Etoposide, a topoisomerase II inhibitor, delays transit of cells through the S phase and arrests cells in late S or early G2 phase, halting the cell cycle and leading to apoptosis. Etoposide is commonly used in lung cancer, testicular cancer, hematopoietic stem cell transplant, and mobilization. Neurotoxicity is uncommon, with rare reports of peripheral neuropathy, transient cortical blindness, and optic neuritis. Hypersensitivity reactions can occur during the infusion that can manifest with chills, fever, and loss of consciousness. It is important to note that the injectable formulation contains ethanol (approximately 33% v/v) and may contribute to neurotoxicity due to ethanol toxicity, especially at higher doses used for stem cell mobilization. Rarely, confusion, papilledema, somnolence, worsening motor deficits, and seizures have been described [230].

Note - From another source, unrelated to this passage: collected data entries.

@[simp] theorem modAry_regs (s : State) (h : Ary → Ary) : (s.modAry h).regs = s.regs := rfl
@[simp] theorem modAry_shadow (s : State) (h : Ary → Ary) : (s.modAry h).shadow = s.shadow := rfl
@[simp] theorem modAry_wbuf (s : State) (h : Ary → Ary) : (s.modAry h).wbuf = s.wbuf := rfl
@[simp] theorem modAry_sram (s : State) (h : Ary → Ary) : (s.modAry h).sram = s.sram := rfl
@[simp] theorem modAry_dram (s : State) (h : Ary → Ary) : (s.modAry h).dram = s.dram := rfl
@[simp] theorem modAry_flash (s : State) (h : Ary → Ary) : (s.modAry h).flash = s.flash := rfl
@[simp] theorem modAry_sys (s : State) (h : Ary → Ary) : (s.modAry h).sys = s.sys := rfl
@[simp] theorem modAry_syn (s : State) (h : Ary → Ary) : (s.modAry h).syn = s.syn := rfl
@[simp] theorem modAry_tbu (s : State) (h : Ary → Ary) : (s.modAry h).tbu = s.tbu := rfl
@[simp] theorem modAry_tdc (s : State) (h : Ary → Ary) : (s.modAry h).tdc = s.tdc := rfl
@[simp] theorem modAry_ports (s : State) (h : Ary → Ary) : (s.modAry h).ports = s.ports := rfl
@[simp] theorem modAry_rmd (s : State) (h : Ary → Ary) : (s.modAry h).rmd = s.rmd := rfl
@[simp] theorem modAry_rrx (s : State) (h : Ary → Ary) : (s.modAry h).rrx = s.rrx := rfl
@[simp] theorem modAry_rsf (s : State) (h : Ary → Ary) : (s.modAry h).rsf = s.rsf := rfl
@[simp] theorem modAry_memc (s : State) (h : Ary → Ary) : (s.modAry h).memc = s.memc := rfl
@[simp] theorem modAry_zon (s : State) (h : Ary → Ary) : (s.modAry h).zon = s.zon := rfl
@[simp] theorem modAry_eve (s : State) (h : Ary → Ary) : (s.modAry h).eve = s.eve := rfl
@[simp] theorem modAry_vdc (s : State) (h : Ary → Ary) : (s.modAry h).vdc = s.vdc := rfl
@[simp] theorem modAry_cmp (s : State) (h : Ary → Ary) : (s.modAry h).cmp = s.cmp := rfl
@[simp] theorem modAry_sco (s : State) (h : Ary → Ary) : (s.modAry h).sco = s.sco := rfl
@[simp] theorem modAry_vdcIn (s : State) (h : Ary → Ary) : (s.modAry h).vdcIn = s.vdcIn := rfl
@[simp] theorem modAry_cmpIn (s : State) (h : Ary → Ary) : (s.modAry h).cmpIn = s.cmpIn := rfl
@[simp] theorem modAry_cmd (s : State) (h : Ary → Ary) : (s.modAry h).cmd = s.cmd := rfl
@[simp] theorem modAry_hodQueue (s : State) (h : Ary → Ary) : (s.modAry h).hodQueue = s.hodQueue := rfl
@[simp] theorem modAry_hodHeld (s : State) (h : Ary → Ary) : (s.modAry h).hodHeld = s.hodHeld := rfl
@[simp] theorem modAry_streams (s : State) (h : Ary → Ary) : (s.modAry h).streams = s.streams := rfl
@[simp] theorem modAry_hif (s : State) (h : Ary → Ary) : (s.modAry h).hif = s.hif := rfl
@[simp] theorem modAry_acq (s : State) (h : Ary → Ary) : (s.modAry h).acq = s.acq := rfl
@[simp] theorem modAry_mgt (s : State) (h : Ary → Ary) : (s.modAry h).mgt = s.mgt := rfl
@[simp] theorem modAry_fresh (s : State) (h : Ary → Ary) : (s.modAry h).fresh = s.fresh := rfl
@[simp] theorem modAry_out (s : State) (h : Ary → Ary) : (s.modAry h).out = s.out := rfl
@[simp] theorem modAry_pending (s : State) (h : Ary → Ary) : (s.modAry h).pending = s.pending := rfl
@[simp] theorem modAry_rd (s : State) (h : Ary → Ary) (f : Field) : (s.modAry h).rd f = s.rd f := rfl
@[simp] theorem modAry_on (s : State) (h : Ary → Ary) (f : Field) : (s.modAry h).on f = s.on f := rfl
@[simp] theorem modAry_bit (s : State) (h : Ary → Ary) (f : Field) (i : Nat) : (s.modAry h).bit f i = s.bit f i := rfl
@[simp] theorem modAry_self (s : State) (h : Ary → Ary) : (s.modAry h).ary = h s.ary := rfl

Teniposide (VM-26) is a topoisomerase II inhibitor that induces single- and double-strand breaks in DNA and DNA–protein cross-links. Teniposide is used in refractory acute lymphoblastic leukemia (ALL). It is highly protein bound and poorly penetrates the BBB. Hypersensitivity reactions can occur and include chills and fever. Acute CNS depression has been reported with high IV dosing [231]. Like in etoposide, there is an ethanol component to the diluent used in the medication, which can cause acute ethanol toxicity leading to CNS depression.